Conclusions: No changes in FSH, LH and progesterone profiles were observed after chronic exposure to 2,3,7,8-tetrachlorodibenzo-p-dioxin, and the loss of        reproductive cyclicity was not accompanied by a decreased responsiveness to GnRH. Ovarian endocrine disruption was observed to be the primary functional change preceding premature reproductive senescence.

Skinner, M.K. (2007). Endocrine disruptors and epigenetic transgenerational disease etiology. Pediatric Research 61, 48R-50R. PMID: 17413841

Translated Title: Endocrine disruptors and genetic alterations. 
Conclusions:  Prenatal exposures to endocrine disruptors during gonadal sex determination may reprogram male germ-line cells and promote adult-onset disease which may be passed down throughout generations. 

Smith, C.C. & H.S. Taylor. (2007). Xenoestrogen exposure imprints expression of genes (Hoxa10) required for normal uterine development. The FASEB Journal: Official Publication of the Federation of American Societies for Experimental Biology 21, 239-246. PMID: 17093138

Translated Title: Exposure to foreign estrogens alters expression of gene required for normal uterine development.
Conclusions: Prenatal exposure to Bisphenol A alters the reproductive tract by imprinting essential developmental regulatory genes such as HOXA10 ERE and ARE.

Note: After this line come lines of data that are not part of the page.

-- ==== Sys2Proof/Tests/Slice0.lean ====
section
/-! SUPPORT. Tests/Slice0.lean: tests of single commands, and witnesses of the obligations' hypotheses: each theorem `witness_…` names states and
operands that meet the hypotheses of an obligation's clauses, together with values that the manual's rules give there. -/
namespace Sys2Proof.Tests
set_option Elab.async false
open Sys2Proof.Machine Sys2Proof.Machine.Reg

/-! ### Helpers -/

/-- Registers with the listed fields set. -/
def put (l : List (Fld × List Nat × Nat)) (s : State) : State := l.foldl (fun s e => s.setReg e.1 e.2.1 e.2.2) s

/-- The next state of an outcome. -/
def nx (o : Host.Outcome State Fault Refusal) : State :=
  match o with
  | .next t => t
  | _ => State.reset

/-- The machine after reset. -/
def s0 : State := State.reset

/-- The agent that the tests act as: hart 0, which acts for P0. -/
abbrev p0 : Agent := .hart 0

/-! ### Well-formed commands: an ill-formed term for each check -/

theorem test_wf_dram_read : Instr.wf (.dramRead (.hart 0) 0 0 0 false) = false := by decide +kernel
theorem test_wf_dram_write : Instr.wf (.dramWrite (.hart 0) 0 (List.replicate 33 0) 0) = false := by decide +kernel
theorem test_wf_vault : Instr.wf (.vaultAccess (.hart 0) 0 33 [] 0) = false := by decide +kernel
theorem test_wf_remote : Instr.wf (.remoteAccess (.hart 0) 0 0 0 []) = false := by decide +kernel
theorem test_wf_register_read : Instr.wf (.registerRead (.hart 0) 0 3) = false := by decide +kernel
theorem test_wf_register_write : Instr.wf (.registerWrite (.hart 0) 0 2 0) = false := by decide +kernel

/-! ### Clock, ports (chapter 3) -/

/-- The reset state meets ClockEdge's hypotheses, and so does a clock one edge before a carry into the seconds, which carries. -/
theorem witness_ClockEdge :
    s0.pending = [] ∧ s0.boot.phase ≠ .held ∧ s0.asleep = false ∧ s0.clk.nextIncr = none ∧ s0.clk.step = none ∧
      (nx (step s0)).clk.ns = 4 ∧
      (let s := { s0 with clk := { s0.clk with ns := 999999996 } }
       (nx (step s)).clk.ns = 0 ∧ (nx (step s)).clk.sec = 1) := by decide +kernel

/-- P0 steps the clock; with a step pending a request is refused. -/
theorem witness_ClockSteps :
    s0.agentLive p0 = true ∧ s0.partOf p0 = 0 ∧ s0.clk.heldStep = none ∧ s0.clk.stepped = false ∧
      (nx (exec (.ptpStepRequest p0 .whole 5) s0)).clk.ns = 5 ∧
      (nx (exec (.ptpStepRequest p0 .whole (-5)) { s0 with clk := { s0.clk with sec := 1 } })).now = 999999995 ∧
      (let s := { s0 with clk := { s0.clk with heldStep := some 3 } }
       (nx (exec (.ptpStepRequest p0 .whole 5) s)).reg PTP_STEP_CTRL.refused_count = 1 ∧
       (nx (exec (.ptpStepRequest p0 .whole 5) s)).clk.ns = 0 ∧
       (nx (exec (.ptpStepConfirm p0 .whole 0) s)).clk.step = some 3 ∧
       (nx (exec (.ptpStepDiscard p0 .whole 0) s)).clk.heldStep = none) := by decide +kernel

/-- An increment within the limit, and one beyond it, which is limited. -/
theorem test_incr :
    (nx (exec (.ptpIncrWrite p0 .whole 0x400000001) s0)).clk.nextIncr = some (4, 1, false) ∧
      (nx (exec (.ptpIncrWrite p0 .whole 0x500000000) s0)).clk.nextIncr = some (4, 0x83126E, true) := by decide +kernel

theorem witness_TimeAndCapture :
    s0.agentLive p0 = true ∧ s0.clk.sec < 2 ^ 48 ∧ heldAt p0 (regAddr .PTP_TIME_SEC) s0.latches = none ∧
      (nx (exec (.ptpTimeNsRead p0 .whole) { s0 with clk := { s0.clk with ns := 7 } })).out = [.data p0 (7 * 2 ^ 32)] ∧
      (s0.advance 0).fullOn = true ∧ ((s0.advance 0).reg PTP_CAPT_CTRL.edge_sel0 ≠ 0 ↔ false = true) ∧
      (nx (exec (.captureEdge 0 0 false) s0)).capts[(0 : Fin 2)] = [(0, 0)] ∧
      (nx (exec (.captureEdge 0 0 true) s0)).capts[(0 : Fin 2)] = [] ∧
      (let s := { s0 with capts := Vector.replicate 2 (List.replicate 16 (1, 2)) }
       (nx (exec (.captureEdge 0 0 false) s)).reg PTP_CAPT_CTRL.capt0_ovf = 1 ∧
       (nx (exec (.captFifoRead p0 0 .whole) s)).out = [.data p0 (2 ^ 30 + 2)]) ∧
      (nx (exec (.captFifoRead p0 0 .whole) s0)).out = [.data p0 (2 ^ 64 - 1)] := by decide +kernel

/-- A pulse of 8 ns, accepted, and one of 7 ns, refused; both edges when due. -/
theorem witness_PulseOutputs :
    (let s := put [(PTP_PULSE_SHAPE.width_ns, [0], 8)] s0
     (nx (exec (.pulseArm p0 0 1) s)).reg PTP_PULSE_CTRL.arm [0] = 1 ∧ (nx (exec (.pulseArm p0 0 1) s)).pulses[(0 : Fin 4)].lead = some 0) ∧
    (let s := put [(PTP_PULSE_SHAPE.width_ns, [0], 7)] s0
     (nx (exec (.pulseArm p0 0 1) s)).reg PTP_PULSE_CTRL.cfg_err [0] = 1) ∧
    (let s := put [(PTP_PULSE_SHAPE.width_ns, [0], 8), (PTP_PULSE_SHAPE.period_ns, [0], 1000)] s0
     (nx (exec (.pulseArm p0 0 3) s)).reg PTP_PULSE_CTRL.arm [0] = 1) ∧
    (let s := { s0 with pulses := s0.pulses.set 0 ⟨some 3, none, false⟩, clk := { s0.clk with ns := 3 } }
     (s.advance 0).pulses[(0 : Fin 4)].lead = some 3 ∧ 3 ≤ (s.advance 0).now ∧
       (nx (exec (.pulseLeadingEdge 0 0) s)).out = [.pulse 0 true]) ∧
    (let s := { s0 with pulses := s0.pulses.set 0 ⟨none, some 3, true⟩, clk := { s0.clk with ns := 3 } }
     (s.advance 0).pulses[(0 : Fin 4)].trail = some 3 ∧ (nx (exec (.pulseTrailingEdge 0 0) s)).out = [.pulse 0 false]) := by decide +kernel

theorem witness_ImuPort :
    (let g : ImuTrig := ⟨0, 0, 9, 0, false⟩
     let s := put [(FE_IMU_CTRL.enable, [], 1), (FE_IMU_CTRL.trigger, [], 0)] s0
     let r := { s with imu := { s.imu with reading := some g } }
     let h := { s with imu := { s.imu with reading := some g, held := some g } }
     (s.advance 0).reg FE_IMU_CTRL.enable ≠ 0 ∧ (nx (exec (.imuTrigger 0 false) s)).imu.reading = some ⟨0, 0, 0, 0, false⟩ ∧
       (nx (exec (.imuTrigger 0 false) r)).imu.held = some ⟨0, 0, 0, 0, false⟩ ∧
       (nx (exec (.imuTrigger 0 false) h)).reg FE_IMU_STATUS.imu_overrun = 1 ∧
       (nx (exec (.imuReadStart 0) { s with imu := { s.imu with held := some g } })).reg FE_IMU_STATUS.busy = 1 ∧
       (nx (exec (.imuReadComplete 0 [1, 2]) r)).reg FE_IMU_STATUS.wr_seq = 9) ∧
    (let v : W64 := (1#64 <<< 62) ||| (4#64 <<< 56) ||| 0xABCD
     let t := nx (exec (.imuXferStart p0 .whole v) s0)
     s0.minimal = false ∧ s0.reg FE_IMU_XFER.busy = 0 ∧ t.reg FE_IMU_XFER.busy = 1 ∧
       (nx (exec (.imuXferComplete 0 [1, 2, 3, 4]) t)).reg FE_IMU_XFER.data = 0x04030201) := by decide +kernel

/-- A frame at a port without link, one that is too short, and one of 64 bytes with a bad FCS; an empty transmit ring. -/
theorem witness_FrameQueues :
    (let s : State := { put [(ETH_STATUS.link_up, [0], 1)] s0 with ethIn := csrSet [] ETH_CTRL.mode [0] 1 }
     (s.advance 0).fullOn = true ∧
       (nx (exec (.frameReceive 0 0 0 []) s0)).reg ETH_STATUS.rx_len_err [0] = 0 ∧
       (nx (exec (.frameReceive 0 0 0 (List.replicate 63 0)) s)).reg ETH_STATUS.rx_len_err [0] = 1 ∧
       (nx (exec (.frameReceive 0 0 0 (List.replicate 64 0)) s)).reg ETH_STATUS.rx_fcs_err [0] = 1) ∧
    (s0.advance 0).ringEmpty txRing 0 = true := by decide +kernel

theorem witness_LinkMdioTail :
    (let s := { s0 with ethIn := csrSet [] ETH_CTRL.mode [0] 1 }
     csrGet (s.advance 0).ethIn ETH_CTRL.mode [0] ≠ 0 ∧ (nx (exec (.ethLinkChange 0 0 true true) s)).reg ETH_STATUS.link_up [0] = 1) ∧
    (let v : W64 := (1#64 <<< 62) ||| (5#64 <<< 48) ||| 0x1234
     let t := nx (exec (.mdioStart p0 0 .whole v) s0)
     t.reg ETH_MDIO.busy [0] = 1 ∧ t.reg ETH_MDIO.prtad [0] = 5 ∧ (nx (exec (.mdioComplete 0 0 7) t)).reg ETH_MDIO.busy [0] = 0) ∧
    (nx (exec (.queueTailWrite p0 7 false .whole 1023) s0)).reg ETH_RXQ_PTR.tail [7] = 1023 ∧
    (nx (exec (.queueTailWrite p0 7 true .whole 3) s0)).reg ETH_TXQ_PTR.tail [7] = 3 := by decide +kernel

/-! ### A running context -/

/-- Context 0 runs on core 0 at address 0, which P0 may read and write; s1 to s3 hold 5, 7 and −1. -/
def sR : State :=
  let s := put [(MEM_CFG.installed_gib, [], 8), (MEM_CFG.trained, [], 0xFFFF), (SO_CTX_STATE.state, [0], 3), (SO_CTX_STATE.resident, [0], 1),
    (SO_CTX_CFG.en, [0], 1), (HOST_MAP.valid, [0, 0], 1), (HOST_MAP.rd, [0, 0], 1), (HOST_MAP.wr, [0, 0], 1)] s0
  let s := s.setCore 0 fun k => { k with slots := k.slots.set 0 (some 0), run := some 0 }
  s.setCtx 0 fun x => { x with s := ((x.s.set 1 5).set 2 7).set 3 (-1) }

/-- A word of one of the formats with pg 0. -/
abbrev wd (op : BitVec 8) (d a b c : Fin 32) (hi : BitVec 32) : W64 := wordOf op false 0 d a b c hi

/-- Context 0 can issue every legal word. -/
theorem issues_of {w x : W64} (h : legalWord w x = true) : Issues sR 0 0 w x := by
  refine ⟨by decide +kernel, by decide +kernel, State.settleFetch_quiet (by unfold Quiet; decide +kernel) _ _, ?_, h⟩
  cases w.getLsbD 8 <;> decide +kernel

theorem witness_words (op : BitVec 8) (d a b c : Fin 32) (hi : BitVec 32) (h : legalWord (wd op d a b c hi) 0 = true) :
    Issues sR 0 0 (wd op d a b c hi) 0 := issues_of h

/-- The legality of the words below, each with its opcode: with issues_of they meet the hypotheses of the statements about instructions. -/
def opOf (w x : W64) (op : Nat) : Bool := legalWord w x && decide ((fieldsOf w).op = op)

/-- Register d of context 0 after an instruction. -/
def sd (i : Instr) (d : Fin 32) : W64 := (nx (exec i sR)).ctxs[(0 : CtxId)].landed.s[d]

/-- The pc of context 0 after an instruction. -/
def pcd (i : Instr) : BitVec 48 := (nx (exec i sR)).ctxs[(0 : CtxId)].pc

/-- Table 12-5: a word written out from its bits: op 0x10, d 4, a 1, b 2, fn 1 (sub): 5 − 7 = −2. -/
theorem test_alu_word : wd 0x10 4 1 2 0 1 = 0x0000000100824010 := by decide +kernel
theorem witness_ScalarAndControl_alu : opOf (wd 0x10 4 1 2 0 1) 0 0x10 = true ∧ sd (.alu 0 (wd 0x10 4 1 2 0 1)) 4 = -2 ∧
    sd (.alu 0 (wd 0x10 0 1 2 0 0)) 0 = 0 ∧ pcd (.alu 0 (wd 0x10 4 1 2 0 1)) = 8 := by decide +kernel
theorem witness_ScalarAndControl_alui : opOf (wd 0x11 4 1 0 0 0xFFFFFFFF) 0 0x11 = true ∧ sd (.alui 0 (wd 0x11 4 1 0 0 0xFFFFFFFF)) 4 = 4 := by
  decide +kernel
theorem witness_ScalarAndControl_li : opOf (wordOf 0x12 true 0 4 0 0 0 0) 77 0x12 = true ∧ sd (.li 0 (wordOf 0x12 true 0 4 0 0 0 0) 77) 4 = 77 ∧
    pcd (.li 0 (wordOf 0x12 true 0 4 0 0 0 0) 77) = 16 := by decide +kernel
theorem witness_ScalarAndControl_mul : opOf (wd 0x13 4 3 3 0 2) 0 0x13 = true ∧ sd (.mul 0 (wd 0x13 4 3 3 0 2)) 4 = -2 ∧
    sd (.mul 0 (wd 0x13 4 3 2 0 1)) 4 = -1 := by decide +kernel
theorem witness_ScalarAndControl_div : opOf (wd 0x14 4 2 1 0 0) 0 0x14 = true ∧ sd (.div 0 (wd 0x14 4 2 1 0 0)) 4 = 1 ∧
    sd (.div 0 (wd 0x14 4 2 0 0 0)) 4 = -1 ∧ sd (.div 0 (wd 0x14 4 2 0 0 2)) 4 = 7 := by decide +kernel
theorem witness_ScalarAndControl_csel : opOf (wd 0x15 4 1 2 0 0) 0 0x15 = true ∧ sd (.csel 0 (wd 0x15 4 1 2 0 0)) 4 = 7 ∧
    sd (.csel 0 (wd 0x15 4 1 2 3 0)) 4 = 5 := by decide +kernel
theorem witness_ScalarAndControl_branches :
    opOf (wd 0x00 0 0 0 0 0) 0 0x00 = true ∧ pcd (.nop 0 0) = 8 ∧
      opOf (wd 0x08 0 1 2 2 4) 0 0x08 = true ∧ pcd (.br 0 (wd 0x08 0 1 2 2 4)) = 32 ∧ pcd (.br 0 (wd 0x08 0 1 2 3 4)) = 8 ∧
      opOf (wd 0x0B 0 0 0 0 2) 0 0x0B = true ∧ pcd (.bp 0 (wd 0x0B 0 0 0 0 2)) = 16 ∧ pcd (.bp 0 (wd 0x0B 0 1 0 0 2)) = 8 := by
  decide +kernel
theorem witness_ScalarAndControl_links :
    opOf (wd 0x09 4 0 0 0 3) 0 0x09 = true ∧ pcd (.jal 0 (wd 0x09 4 0 0 0 3)) = 24 ∧ sd (.jal 0 (wd 0x09 4 0 0 0 3)) 4 = 8 ∧
      opOf (wd 0x0A 4 2 0 0 1) 0 0x0A = true ∧ pcd (.jalr 0 (wd 0x0A 4 2 0 0 1)) = 8 ∧
      opOf (wd 0x05 4 0 0 0 6) 0 0x05 = true ∧ sd (.sysr 0 (wd 0x05 4 0 0 0 6)) 4 = 0 := by decide +kernel
theorem witness_ScalarAndControl_stage : opOf (wd 0x06 0 1 0 0 2) 0 0x06 = true ∧
    (nx (exec (.stage 0 (wd 0x06 0 1 0 0 2)) sR)).mon.marksSent = [(0, 0, 2, 5)] := by decide +kernel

Sun, H., X.L. Xu, L.C. Xu, L. Song, X. Hong, J.F. Chen, et al. (2007). Antiandrogenic activity of pyrethroid pesticides and their metabolite in reporter gene assay. Chemosphere 66, 474-479. PMID: 16857237

Translated Title: Pesticides suppress androgenic activity in vitro.
Conclusions: Using three pyrethroid pesticides (fenvalerate, cypermethrin, permethrin) and their metabolite, along with a human androgen receptor mediated luciferase reporter gene assay, the authors demonstrated that all chemicals analyzed suppressed luciferase expression but none showed androgenic activity.  

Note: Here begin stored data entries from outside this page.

-- ==== Sys2Proof/WellFormed.lean ====
section
/-!
DEFINITION. Which instruction terms the encodings admit. The eight commands have no field, so every one is
well formed (30_encoding.md R64); LGDT names a memory operand, so its `mod` is not 11 (R60).
-/

namespace Sys2Proof

/-- The instruction is one the spec's encodings give a word to. -/
def Instr.wellFormed : Instr → Bool
  | .nop => true
  | .encode => true
  | .decodeBase => true
  | .decodeLimit => true
  | .decodeGran => true
  | .construct => true
  | .codeSel => true
  | .dataSel => true
  | .lgdt mod _ => mod != 0b11#2

end Sys2Proof
end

Uzumcu, M. & R. Zachow. (2007). Developmental exposure to environmental endocrine disruptors: Consequences within the ovary and on female reproductive function. Reproductive Toxicology (Elmsford, N.Y.) 23, 337-352. PMID: 17140764

Translated Title: Effects of development exposures to environmental endocrine disruptors on the ovary and female reproductive function.
Conclusions: Review suggests that developmental exposure to environmental endocrine disruptors causes not only reproductive anomalies in adulthood, but that these anomalies may be passed down to future generations.

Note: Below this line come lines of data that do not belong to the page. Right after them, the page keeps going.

-- ==== Sys2Proof/Machine/Fetch.lean ====
section
/-!
DEFINITION. How an instruction reaches the block: the host's write to `CMD` (30_encoding.md R51), or the dispatch
of the CPU's table load (R60).
-/

namespace Sys2Proof.Machine

/-- The host's next action is taken from its program (R17). -/
def State.popEvent (s : State) (rest : List Event) : State := { s with pending := rest }

/-- The command byte stands at port `CMD` (R18, R51). -/
def State.writeCmd (s : State) (c : Byte) : State := { s with cmd := c }

/-- The event by which an instruction's bytes reach the block: one byte is a write to `CMD`, three are the
dispatched CPU instruction. -/
def eventOfBytes : List Byte → Event
  | [c] => .command c
  | [b0, b1, modrm] => .tableLoad b0 b1 modrm
  | _ => .command 0x00#8

/-- The event for an opcode-table row's bits. -/
def fetchEvent (nbits w : Nat) : Event := eventOfBytes (tableBytes nbits w)

/-- A reserved command raises `ILLEGAL_COMMAND`: it reads no port and writes nothing else (R61). -/
def State.illegalCommand (s : State) : Host.Outcome State Fault Refusal :=
  s.accept fun s => s.raise .illegalCommand

end Sys2Proof.Machine
end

Weiss, B. (2007). Can endocrine disruptors influence neuroplasticity in the aging brain? Neurotoxicology. EPub. PMID: 17350099.

Translated Title: Can endocrine disruptors influence the brain’s natural ability to form new connections as people age?
Conclusions: Authors suggest that exposure to environmental contaminants as well as changing levels of gonadal steroids, may impair the generation of neural pathways, and as a result may impair cognitive function later in life.